DIRECTIONS: Please restate each entry exactly, without skipping any.
┌─ DATA FOR REVIEW
-- ==== Sys2Proof/Certificates/Slice0/Obligations.lean ====
section
/-! DEFINITION. The statements about the model: the block's queue and clock, the commands family by family with the states they leave, and rules
of the spec. -/

open Sys2Proof Sys2Proof.Machine

/-- The step of the block (log entries 1 and 6). -/
def Obligations.StepRunsTheFrontCommand : Prop :=
  (∀ (c : Instr) (s : State), step { s with pending := c :: s.pending } = exec c s) ∧
  (∀ s : State, s.pending = [] → ∃ t, Steps s t ∧ t.pending = [] ∧ t.now = s.now + 10)

/-- What every run does to the queue and the clock (log entries 1 and 6). -/
def Obligations.RunsTakeCommandsInOrder : Prop :=
  (∀ (n : Nat) (s t : State), Reaches n s t →
    t.pending = s.pending.drop n ∧ t.now = s.now + 10 * (n - s.pending.length)) ∧
  (∀ s : State, (∀ c ∈ s.pending, isArrival c = false) →
    ∃ t, Reaches s.pending.length s t ∧ t.pending = [] ∧ t.now = s.now) ∧
  (∀ (c : Instr) (s : State) (e : Fault), Stops c s e → isArrival c = true ∧ s.hasPower) ∧
  (∀ (c : Instr) (s : State), isArrival c = false → ∃ t, exec c s = .next t)

/-- R474, R484, R490, R503: a module without power. That its commands have no effect is the model's reading (log entry 67). -/
def Obligations.AModuleWithoutPowerIsInert : Prop :=
  (∀ (c : Instr) (s : State), s.power.mode = .off → isAlways c = false → exec c s = .next s) ∧
  (∀ s t : State, WithoutPower s → Steps s t → WithoutPower t) ∧
  (∀ (n : Nat) (s t : State), WithoutPower s → Reaches n s t →
    WithoutPower t ∧ { t with pending := s.pending, now := s.now, power := s.power, tap := s.tap } = s ∧
      { t.power with mrstLow := s.power.mrstLow, offUntilVin := s.power.offUntilVin } = s.power)

/-- R7, R40, R88, R431: the state after reset. -/
def Obligations.ResetLeavesTheResetColumn : Prop :=
  (∀ (u : UnitId) (r : Row) (i : Nat), r ∈ pageRows u → r.kind = .value → i < r.count → State.reset.rd u (r.field.ix i) = r.reset) ∧
  State.reset.present uComplex = false ∧
  (∀ u : UnitId, u.valid = true → u.type ≠ .complex →
    let on := u.type = .module ∨ u.within uSvcDie
    (on → State.reset.rd u Reg.UNIT_POWER.REQ = 0 ∧ State.reset.powerCode u = 0) ∧
    (¬ on → State.reset.rd u Reg.UNIT_POWER.REQ = 2 ∧ State.reset.powerCode u = 2)) ∧
  State.reset.holder = none ∧ State.reset.timeBase = 0 ∧ State.reset.pending = [] ∧ MemoryCanonical State.reset

/-- R92–R97: the integer instructions, in both widths. -/
def Obligations.IntegerInstructionsDeliverResults : Prop :=
  ∀ (s : State) (k : Fin 48) (w : Bool) (r1 r2 r3 : BitVec 5), Ready s k 4 →
    let a := s.found k 4
    let x := srcS w (a.gr r2)
    let y := srcS w (a.gr r3)
    let m := srcU w (a.gr r2)
    let n := srcU w (a.gr r3)
    let c := shiftCount (a.gr r3)
    let logic (v : Word) : Arch := (a.setG r1 (resultOf w v.toNat)).setCc (if resultOf w v.toNat = 0 then 0 else 1)
    let put (q r : Int) (cc : Nat) : Arch := ((a.setG r1 (resultOf w q)).setG (r1 + 1) (resultOf w r)).setCc cc
    let least : Int := -(2 ^ (widthOf w - 1) : Int)
    let spec := s.nullified k (s.fetched k 4) (.program 3 0)
    Completes (.add k w r1 r2 r3) s (s.executed k 4 ((a.setG r1 (resultOf w (x + y))).setCc (ccArith w (x + y)))) ∧
    Completes (.addl k w r1 r2 r3) s (s.executed k 4 ((a.setG r1 (resultOf w (m + n))).setCc (ccAddL w (m + n)))) ∧
    Completes (.sub k w r1 r2 r3) s (s.executed k 4 ((a.setG r1 (resultOf w (x - y))).setCc (ccArith w (x - y)))) ∧
    Completes (.subl k w r1 r2 r3) s (s.executed k 4 ((a.setG r1 (resultOf w ((m : Int) - n))).setCc (ccSubL m n))) ∧
    Completes (.mul k w r1 r2 r3) s
      (s.executed k 4 ((a.setG r1 (resultOf w (x * y))).setCc (if fitsS w (x * y) then ccSign (x * y) else 3))) ∧
    Completes (.mulh k w r1 r2 r3) s (s.executed k 4 (a.setG r1 (resultOf w (x * y / 2 ^ widthOf w)))) ∧
    Completes (.mulhu k w r1 r2 r3) s (s.executed k 4 (a.setG r1 (resultOf w (m * n / 2 ^ widthOf w : Nat)))) ∧
    (r3 = 0 → Completes (.neg k w r1 r2 r3) s (s.executed k 4 ((a.setG r1 (resultOf w (0 - x))).setCc (ccArith w (0 - x))))) ∧
    (r3 ≠ 0 → Completes (.neg k w r1 r2 r3) s spec) ∧
    Completes (.and k w r1 r2 r3) s (s.executed k 4 (logic (a.gr r2 &&& a.gr r3))) ∧
    Completes (.or k w r1 r2 r3) s (s.executed k 4 (logic (a.gr r2 ||| a.gr r3))) ∧
    Completes (.xor k w r1 r2 r3) s (s.executed k 4 (logic (a.gr r2 ^^^ a.gr r3))) ∧
    Completes (.sll k w r1 r2 r3) s (s.executed k 4 (a.setG r1 (resultOf w (shiftLeft w m c)))) ∧
    Completes (.srl k w r1 r2 r3) s (s.executed k 4 (a.setG r1 (resultOf w (shiftRight w m c)))) ∧
    Completes (.sra k w r1 r2 r3) s
      (s.executed k 4 ((a.setG r1 (resultOf w (shiftArith w x c))).setCc (ccSign (shiftArith w x c)))) ∧
    Completes (.rotl k w r1 r2 r3) s (s.executed k 4 (a.setG r1 (resultOf w (rotateLeft w m c)))) ∧
    (r1 = 0 → Completes (.cmp k w r1 r2 r3) s (s.executed k 4 (a.setCc (ccCompare x y)))) ∧
    (r1 ≠ 0 → Completes (.cmp k w r1 r2 r3) s spec) ∧
    (r1 = 0 → Completes (.cmpl k w r1 r2 r3) s (s.executed k 4 (a.setCc (ccCompare m n)))) ∧
    (r1 ≠ 0 → Completes (.cmpl k w r1 r2 r3) s spec) ∧
    (isEven r1 = true → y = 0 → Completes (.div k w r1 r2 r3) s (s.executed k 4 (put (-1) x 3))) ∧
    (isEven r1 = true → x = least → y = -1 → Completes (.div k w r1 r2 r3) s (s.executed k 4 (put x 0 3))) ∧
    (isEven r1 = true → y ≠ 0 → ¬(x = least ∧ y = -1) →
      Completes (.div k w r1 r2 r3) s (s.executed k 4 (put (x.tdiv y) (x.tmod y) (ccSign (x.tdiv y))))) ∧
    (isEven r1 = true → n = 0 → Completes (.divu k w r1 r2 r3) s (s.executed k 4 (put (-1) m 3))) ∧
    (isEven r1 = true → n ≠ 0 →
      Completes (.divu k w r1 r2 r3) s (s.executed k 4 (put (m / n : Nat) (m % n : Nat) (if m / n = 0 then 0 else 2)))) ∧
    (isEven r1 = false → Completes (.div k w r1 r2 r3) s (s.nullified k (s.fetched k 4) (.program 3 0))) ∧
    (isEven r1 = false → Completes (.divu k w r1 r2 r3) s (s.nullified k (s.fetched k 4) (.program 3 0)))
└─
RESULT OF THE TASK:
-- ==== Sys2Proof/Certificates/Slice0/Obligations.lean ====
section
/-! DEFINITION. The statements about the model: the block's queue and clock, the commands family by family with the states they leave, and rules
of the spec. -/

open Sys2Proof Sys2Proof.Machine

/-- The step of the block (log entries 1 and 6). -/
def Obligations.StepRunsTheFrontCommand : Prop :=
  (∀ (c : Instr) (s : State), step { s with pending := c :: s.pending } = exec c s) ∧
  (∀ s : State, s.pending = [] → ∃ t, Steps s t ∧ t.pending = [] ∧ t.now = s.now + 10)

/-- What every run does to the queue and the clock (log entries 1 and 6). -/
def Obligations.RunsTakeCommandsInOrder : Prop :=
  (∀ (n : Nat) (s t : State), Reaches n s t →
    t.pending = s.pending.drop n ∧ t.now = s.now + 10 * (n - s.pending.length)) ∧
  (∀ s : State, (∀ c ∈ s.pending, isArrival c = false) →
    ∃ t, Reaches s.pending.length s t ∧ t.pending = [] ∧ t.now = s.now) ∧
  (∀ (c : Instr) (s : State) (e : Fault), Stops c s e → isArrival c = true ∧ s.hasPower) ∧
  (∀ (c : Instr) (s : State), isArrival c = false → ∃ t, exec c s = .next t)

/-- R474, R484, R490, R503: a module without power. That its commands have no effect is the model's reading (log entry 67). -/
def Obligations.AModuleWithoutPowerIsInert : Prop :=
  (∀ (c : Instr) (s : State), s.power.mode = .off → isAlways c = false → exec c s = .next s) ∧
  (∀ s t : State, WithoutPower s → Steps s t → WithoutPower t) ∧
  (∀ (n : Nat) (s t : State), WithoutPower s → Reaches n s t →
    WithoutPower t ∧ { t with pending := s.pending, now := s.now, power := s.power, tap := s.tap } = s ∧
      { t.power with mrstLow := s.power.mrstLow, offUntilVin := s.power.offUntilVin } = s.power)

/-- R7, R40, R88, R431: the state after reset. -/
def Obligations.ResetLeavesTheResetColumn : Prop :=
  (∀ (u : UnitId) (r : Row) (i : Nat), r ∈ pageRows u → r.kind = .value → i < r.count → State.reset.rd u (r.field.ix i) = r.reset) ∧
  State.reset.present uComplex = false ∧
  (∀ u : UnitId, u.valid = true → u.type ≠ .complex →
    let on := u.type = .module ∨ u.within uSvcDie
    (on → State.reset.rd u Reg.UNIT_POWER.REQ = 0 ∧ State.reset.powerCode u = 0) ∧
    (¬ on → State.reset.rd u Reg.UNIT_POWER.REQ = 2 ∧ State.reset.powerCode u = 2)) ∧
  State.reset.holder = none ∧ State.reset.timeBase = 0 ∧ State.reset.pending = [] ∧ MemoryCanonical State.reset

/-- R92–R97: the integer instructions, in both widths. -/
def Obligations.IntegerInstructionsDeliverResults : Prop :=
  ∀ (s : State) (k : Fin 48) (w : Bool) (r1 r2 r3 : BitVec 5), Ready s k 4 →
    let a := s.found k 4
    let x := srcS w (a.gr r2)
    let y := srcS w (a.gr r3)
    let m := srcU w (a.gr r2)
    let n := srcU w (a.gr r3)
    let c := shiftCount (a.gr r3)
    let logic (v : Word) : Arch := (a.setG r1 (resultOf w v.toNat)).setCc (if resultOf w v.toNat = 0 then 0 else 1)
    let put (q r : Int) (cc : Nat) : Arch := ((a.setG r1 (resultOf w q)).setG (r1 + 1) (resultOf w r)).setCc cc
    let least : Int := -(2 ^ (widthOf w - 1) : Int)
    let spec := s.nullified k (s.fetched k 4) (.program 3 0)
    Completes (.add k w r1 r2 r3) s (s.executed k 4 ((a.setG r1 (resultOf w (x + y))).setCc (ccArith w (x + y)))) ∧
    Completes (.addl k w r1 r2 r3) s (s.executed k 4 ((a.setG r1 (resultOf w (m + n))).setCc (ccAddL w (m + n)))) ∧
    Completes (.sub k w r1 r2 r3) s (s.executed k 4 ((a.setG r1 (resultOf w (x - y))).setCc (ccArith w (x - y)))) ∧
    Completes (.subl k w r1 r2 r3) s (s.executed k 4 ((a.setG r1 (resultOf w ((m : Int) - n))).setCc (ccSubL m n))) ∧
    Completes (.mul k w r1 r2 r3) s
      (s.executed k 4 ((a.setG r1 (resultOf w (x * y))).setCc (if fitsS w (x * y) then ccSign (x * y) else 3))) ∧
    Completes (.mulh k w r1 r2 r3) s (s.executed k 4 (a.setG r1 (resultOf w (x * y / 2 ^ widthOf w)))) ∧
    Completes (.mulhu k w r1 r2 r3) s (s.executed k 4 (a.setG r1 (resultOf w (m * n / 2 ^ widthOf w : Nat)))) ∧
    (r3 = 0 → Completes (.neg k w r1 r2 r3) s (s.executed k 4 ((a.setG r1 (resultOf w (0 - x))).setCc (ccArith w (0 - x))))) ∧
    (r3 ≠ 0 → Completes (.neg k w r1 r2 r3) s spec) ∧
    Completes (.and k w r1 r2 r3) s (s.executed k 4 (logic (a.gr r2 &&& a.gr r3))) ∧
    Completes (.or k w r1 r2 r3) s (s.executed k 4 (logic (a.gr r2 ||| a.gr r3))) ∧
    Completes (.xor k w r1 r2 r3) s (s.executed k 4 (logic (a.gr r2 ^^^ a.gr r3))) ∧
    Completes (.sll k w r1 r2 r3) s (s.executed k 4 (a.setG r1 (resultOf w (shiftLeft w m c)))) ∧
    Completes (.srl k w r1 r2 r3) s (s.executed k 4 (a.setG r1 (resultOf w (shiftRight w m c)))) ∧
    Completes (.sra k w r1 r2 r3) s
      (s.executed k 4 ((a.setG r1 (resultOf w (shiftArith w x c))).setCc (ccSign (shiftArith w x c)))) ∧
    Completes (.rotl k w r1 r2 r3) s (s.executed k 4 (a.setG r1 (resultOf w (rotateLeft w m c)))) ∧
    (r1 = 0 → Completes (.cmp k w r1 r2 r3) s (s.executed k 4 (a.setCc (ccCompare x y)))) ∧
    (r1 ≠ 0 → Completes (.cmp k w r1 r2 r3) s spec) ∧
    (r1 = 0 → Completes (.cmpl k w r1 r2 r3) s (s.executed k 4 (a.setCc (ccCompare m n)))) ∧
    (r1 ≠ 0 → Completes (.cmpl k w r1 r2 r3) s spec) ∧
    (isEven r1 = true → y = 0 → Completes (.div k w r1 r2 r3) s (s.executed k 4 (put (-1) x 3))) ∧
    (isEven r1 = true → x = least → y = -1 → Completes (.div k w r1 r2 r3) s (s.executed k 4 (put x 0 3))) ∧
    (isEven r1 = true → y ≠ 0 → ¬(x = least ∧ y = -1) →
      Completes (.div k w r1 r2 r3) s (s.executed k 4 (put (x.tdiv y) (x.tmod y) (ccSign (x.tdiv y))))) ∧
    (isEven r1 = true → n = 0 → Completes (.divu k w r1 r2 r3) s (s.executed k 4 (put (-1) m 3))) ∧
    (isEven r1 = true → n ≠ 0 →
      Completes (.divu k w r1 r2 r3) s (s.executed k 4 (put (m / n : Nat) (m % n : Nat) (if m / n = 0 then 0 else 2)))) ∧
    (isEven r1 = false → Completes (.div k w r1 r2 r3) s (s.nullified k (s.fetched k 4) (.program 3 0))) ∧
    (isEven r1 = false → Completes (.divu k w r1 r2 r3) s (s.nullified k (s.fetched k 4) (.program 3 0)))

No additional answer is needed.